* _What the task asks_: Answer with a number only: how many lines of the entries below contain the word "addr"?

Collected data entries:
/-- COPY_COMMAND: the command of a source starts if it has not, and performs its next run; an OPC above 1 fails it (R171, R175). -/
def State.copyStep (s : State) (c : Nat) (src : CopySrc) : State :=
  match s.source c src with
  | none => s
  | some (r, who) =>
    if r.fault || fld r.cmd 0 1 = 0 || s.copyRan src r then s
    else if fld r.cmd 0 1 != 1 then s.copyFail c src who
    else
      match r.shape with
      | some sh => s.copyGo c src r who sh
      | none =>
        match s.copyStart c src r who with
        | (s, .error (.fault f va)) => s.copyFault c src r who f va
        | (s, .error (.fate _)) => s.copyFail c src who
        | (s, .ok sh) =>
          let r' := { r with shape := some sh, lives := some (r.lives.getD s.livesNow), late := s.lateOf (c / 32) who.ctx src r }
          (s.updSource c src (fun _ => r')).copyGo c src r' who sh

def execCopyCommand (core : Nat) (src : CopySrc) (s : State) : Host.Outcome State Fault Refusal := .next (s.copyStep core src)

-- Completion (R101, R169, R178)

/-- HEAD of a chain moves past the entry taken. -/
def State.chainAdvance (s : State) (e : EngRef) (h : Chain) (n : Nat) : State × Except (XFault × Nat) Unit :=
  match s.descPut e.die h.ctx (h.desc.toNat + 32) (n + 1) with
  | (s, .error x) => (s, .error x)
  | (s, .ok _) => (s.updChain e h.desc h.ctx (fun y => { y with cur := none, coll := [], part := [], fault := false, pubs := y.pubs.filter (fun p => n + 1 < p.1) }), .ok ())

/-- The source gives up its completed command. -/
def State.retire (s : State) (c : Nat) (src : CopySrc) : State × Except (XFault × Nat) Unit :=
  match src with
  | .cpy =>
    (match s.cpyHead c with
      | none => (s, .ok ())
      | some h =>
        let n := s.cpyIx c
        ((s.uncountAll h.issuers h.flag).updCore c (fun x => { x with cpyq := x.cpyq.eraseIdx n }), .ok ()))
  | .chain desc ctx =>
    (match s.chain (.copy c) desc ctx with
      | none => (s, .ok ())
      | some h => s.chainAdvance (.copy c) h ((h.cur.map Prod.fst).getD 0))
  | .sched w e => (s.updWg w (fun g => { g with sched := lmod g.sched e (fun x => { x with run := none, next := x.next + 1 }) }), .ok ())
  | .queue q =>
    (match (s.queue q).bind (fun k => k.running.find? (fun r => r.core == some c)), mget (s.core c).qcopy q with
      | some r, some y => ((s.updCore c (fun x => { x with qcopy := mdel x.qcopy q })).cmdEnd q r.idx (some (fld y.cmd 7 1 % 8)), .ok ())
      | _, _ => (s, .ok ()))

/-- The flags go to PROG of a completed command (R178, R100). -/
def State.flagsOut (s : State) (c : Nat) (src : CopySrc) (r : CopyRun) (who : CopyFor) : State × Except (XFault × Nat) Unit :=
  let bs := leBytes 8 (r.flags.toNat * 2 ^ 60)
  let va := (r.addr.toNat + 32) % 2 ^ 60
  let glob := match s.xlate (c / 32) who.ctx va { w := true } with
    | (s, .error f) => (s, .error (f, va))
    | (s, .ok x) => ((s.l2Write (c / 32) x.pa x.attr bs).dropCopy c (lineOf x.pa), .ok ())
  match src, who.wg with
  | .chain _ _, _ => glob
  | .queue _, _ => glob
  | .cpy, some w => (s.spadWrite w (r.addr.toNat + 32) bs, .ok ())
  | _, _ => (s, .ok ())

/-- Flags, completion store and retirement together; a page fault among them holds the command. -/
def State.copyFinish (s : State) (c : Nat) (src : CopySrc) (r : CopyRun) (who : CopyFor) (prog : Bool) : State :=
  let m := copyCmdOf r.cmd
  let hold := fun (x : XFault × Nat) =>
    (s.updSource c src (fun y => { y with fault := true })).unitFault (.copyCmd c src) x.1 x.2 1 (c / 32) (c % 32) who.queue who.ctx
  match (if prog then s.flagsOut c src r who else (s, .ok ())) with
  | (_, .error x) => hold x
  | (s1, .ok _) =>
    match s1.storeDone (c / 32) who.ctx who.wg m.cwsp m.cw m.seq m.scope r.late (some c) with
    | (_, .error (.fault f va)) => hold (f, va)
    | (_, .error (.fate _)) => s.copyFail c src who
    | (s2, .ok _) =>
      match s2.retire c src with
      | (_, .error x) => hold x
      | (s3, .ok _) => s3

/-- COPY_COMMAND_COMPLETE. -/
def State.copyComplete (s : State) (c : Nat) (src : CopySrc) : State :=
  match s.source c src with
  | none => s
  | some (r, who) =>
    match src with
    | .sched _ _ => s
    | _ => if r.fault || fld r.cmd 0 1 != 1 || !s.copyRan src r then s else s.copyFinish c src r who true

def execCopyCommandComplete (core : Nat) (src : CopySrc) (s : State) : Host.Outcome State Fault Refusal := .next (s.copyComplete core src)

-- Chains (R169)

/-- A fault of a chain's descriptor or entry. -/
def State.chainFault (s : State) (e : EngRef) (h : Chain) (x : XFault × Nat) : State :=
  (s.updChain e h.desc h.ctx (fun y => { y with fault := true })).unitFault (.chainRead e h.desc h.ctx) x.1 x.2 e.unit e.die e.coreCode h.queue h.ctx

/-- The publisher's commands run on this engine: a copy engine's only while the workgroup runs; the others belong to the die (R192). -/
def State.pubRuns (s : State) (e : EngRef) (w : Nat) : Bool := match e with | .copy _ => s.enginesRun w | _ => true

* _Response_: 2